Modeling interdependent water uses at the regional scale to engage stakeholders and enhance resilience in Central Arizona

John M. Anderies, Skaidra Smith-Heisters, Hallie Eakin

Research output: Contribution to journalArticlepeer-review

Abstract

As cities and agricultural areas face water challenges associated with climate change, it is important to develop a better understanding of how human and natural systems will respond at the scales at which those changes will occur.
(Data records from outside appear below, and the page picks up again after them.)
/-! ### postNew -/

@[simp] theorem Dev.postNew_regs (d : Dev) (c s a p : Nat) (x y : Bool) (e f g h : Nat) : (d.postNew c s a p x y e f g h).regs = d.regs :=
    rfl
@[simp] theorem Dev.postNew_shadows (d : Dev) (c s a p : Nat) (x y : Bool) (e f g h : Nat) : (d.postNew c s a p x y e f g h).shadows = d.shadows :=
    rfl
@[simp] theorem Dev.postNew_stagers (d : Dev) (c s a p : Nat) (x y : Bool) (e f g h : Nat) : (d.postNew c s a p x y e f g h).stagers = d.stagers :=
    rfl
@[simp] theorem Dev.postNew_sampled (d : Dev) (c s a p : Nat) (x y : Bool) (e f g h : Nat) : (d.postNew c s a p x y e f g h).sampled = d.sampled :=
    rfl
@[simp] theorem Dev.postNew_cue (d : Dev) (c s a p : Nat) (x y : Bool) (e f g h : Nat) : (d.postNew c s a p x y e f g h).cue = d.cue :=
    rfl
@[simp] theorem Dev.postNew_cfg (d : Dev) (c s a p : Nat) (x y : Bool) (e f g h : Nat) : (d.postNew c s a p x y e f g h).cfg = d.cfg :=
    rfl
@[simp] theorem Dev.postNew_top (d : Dev) (c s a p : Nat) (x y : Bool) (e f g h : Nat) : (d.postNew c s a p x y e f g h).top = d.top :=
    rfl
@[simp] theorem Dev.postNew_ns (d : Dev) (c s a p : Nat) (x y : Bool) (e f g h : Nat) : (d.postNew c s a p x y e f g h).ns = d.ns :=
    rfl
@[simp] theorem Dev.postNew_sec (d : Dev) (c s a p : Nat) (x y : Bool) (e f g h : Nat) : (d.postNew c s a p x y e f g h).sec = d.sec :=
    rfl
@[simp] theorem Dev.postNew_buf (d : Dev) (c s a p : Nat) (x y : Bool) (e f g h : Nat) : (d.postNew c s a p x y e f g h).buf = d.buf :=
    rfl
@[simp] theorem Dev.postNew_dma (d : Dev) (c s a p : Nat) (x y : Bool) (e f g h : Nat) : (d.postNew c s a p x y e f g h).dma = d.dma :=
    rfl
@[simp] theorem Dev.postNew_dmaTurn (d : Dev) (c s a p : Nat) (x y : Bool) (e f g h : Nat) : (d.postNew c s a p x y e f g h).dmaTurn = d.dmaTurn :=
    rfl
@[simp] theorem Dev.postNew_heads (d : Dev) (c s a p : Nat) (x y : Bool) (e f g h : Nat) : (d.postNew c s a p x y e f g h).heads = d.heads :=
    rfl
@[simp] theorem Dev.postNew_sides (d : Dev) (c s a p : Nat) (x y : Bool) (e f g h : Nat) : (d.postNew c s a p x y e f g h).sides = d.sides :=
    rfl
@[simp] theorem Dev.postNew_alloc (d : Dev) (c s a p : Nat) (x y : Bool) (e f g h : Nat) : (d.postNew c s a p x y e f g h).alloc = d.alloc :=
    rfl
@[simp] theorem Dev.postNew_hq (d : Dev) (c s a p : Nat) (x y : Bool) (e f g h : Nat) : (d.postNew c s a p x y e f g h).hq = d.hq :=
    rfl
@[simp] theorem Dev.postNew_ens (d : Dev) (c s a p : Nat) (x y : Bool) (e f g h : Nat) : (d.postNew c s a p x y e f g h).ens = d.ens :=
    rfl
@[simp] theorem Dev.postNew_pcie (d : Dev) (c s a p : Nat) (x y : Bool) (e f g h : Nat) : (d.postNew c s a p x y e f g h).pcie = d.pcie :=
    rfl
@[simp] theorem Dev.postNew_spn (d : Dev) (c s a p : Nat) (x y : Bool) (e f g h : Nat) : (d.postNew c s a p x y e f g h).spn = d.spn :=
    rfl
@[simp] theorem Dev.postNew_aux (d : Dev) (c s a p : Nat) (x y : Bool) (e f g h : Nat) : (d.postNew c s a p x y e f g h).aux = d.aux :=
    rfl
@[simp] theorem Dev.postNew_axes (d : Dev) (c s a p : Nat) (x y : Bool) (e f g h : Nat) : (d.postNew c s a p x y e f g h).axes = d.axes :=
    rfl
@[simp] theorem Dev.postNew_cal (d : Dev) (c s a p : Nat) (x y : Bool) (e f g h : Nat) : (d.postNew c s a p x y e f g h).cal = d.cal :=
    rfl
@[simp] theorem Dev.postNew_pwr (d : Dev) (c s a p : Nat) (x y : Bool) (e f g h : Nat) : (d.postNew c s a p x y e f g h).pwr = d.pwr :=
    rfl
@[simp] theorem Dev.postNew_sent (d : Dev) (c s a p : Nat) (x y : Bool) (e f g h : Nat) : (d.postNew c s a p x y e f g h).sent = d.sent :=
    rfl
@[simp] theorem Dev.postNew_draws (d : Dev) (c s a p : Nat) (x y : Bool) (e f g h : Nat) : (d.postNew c s a p x y e f g h).draws = d.draws :=
    rfl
This requires analytical tools to systematically explore regional contexts where multiple interdependent water, agricultural, and urban infrastructures interact. Toward this end, we develop and analyze a stylized model of a regional-scale system in the Southwestern U.S. The system is comprised of the Phoenix and Tuscon metropolitan areas and surrounding agricultural districts within the Central Arizona Project service domain and the water delivery infrastructure that connects these areas to the Colorado River basin. We use the model to analyze the impacts of changes in runoff in the upper Colorado River basin and the Salt, Verde, and Agua Fria basins on water supplies in the Central Arizona Project service area. Specifically, we explore how conceptualizing the Phoenix and Tuscon metropolitan areas and surrounding agricultural districts as an integrated system of urban, agricultural, and conjunctive ground and surface water management infrastructures can lead to strategies to meet water demand while maintaining groundwater neutrality.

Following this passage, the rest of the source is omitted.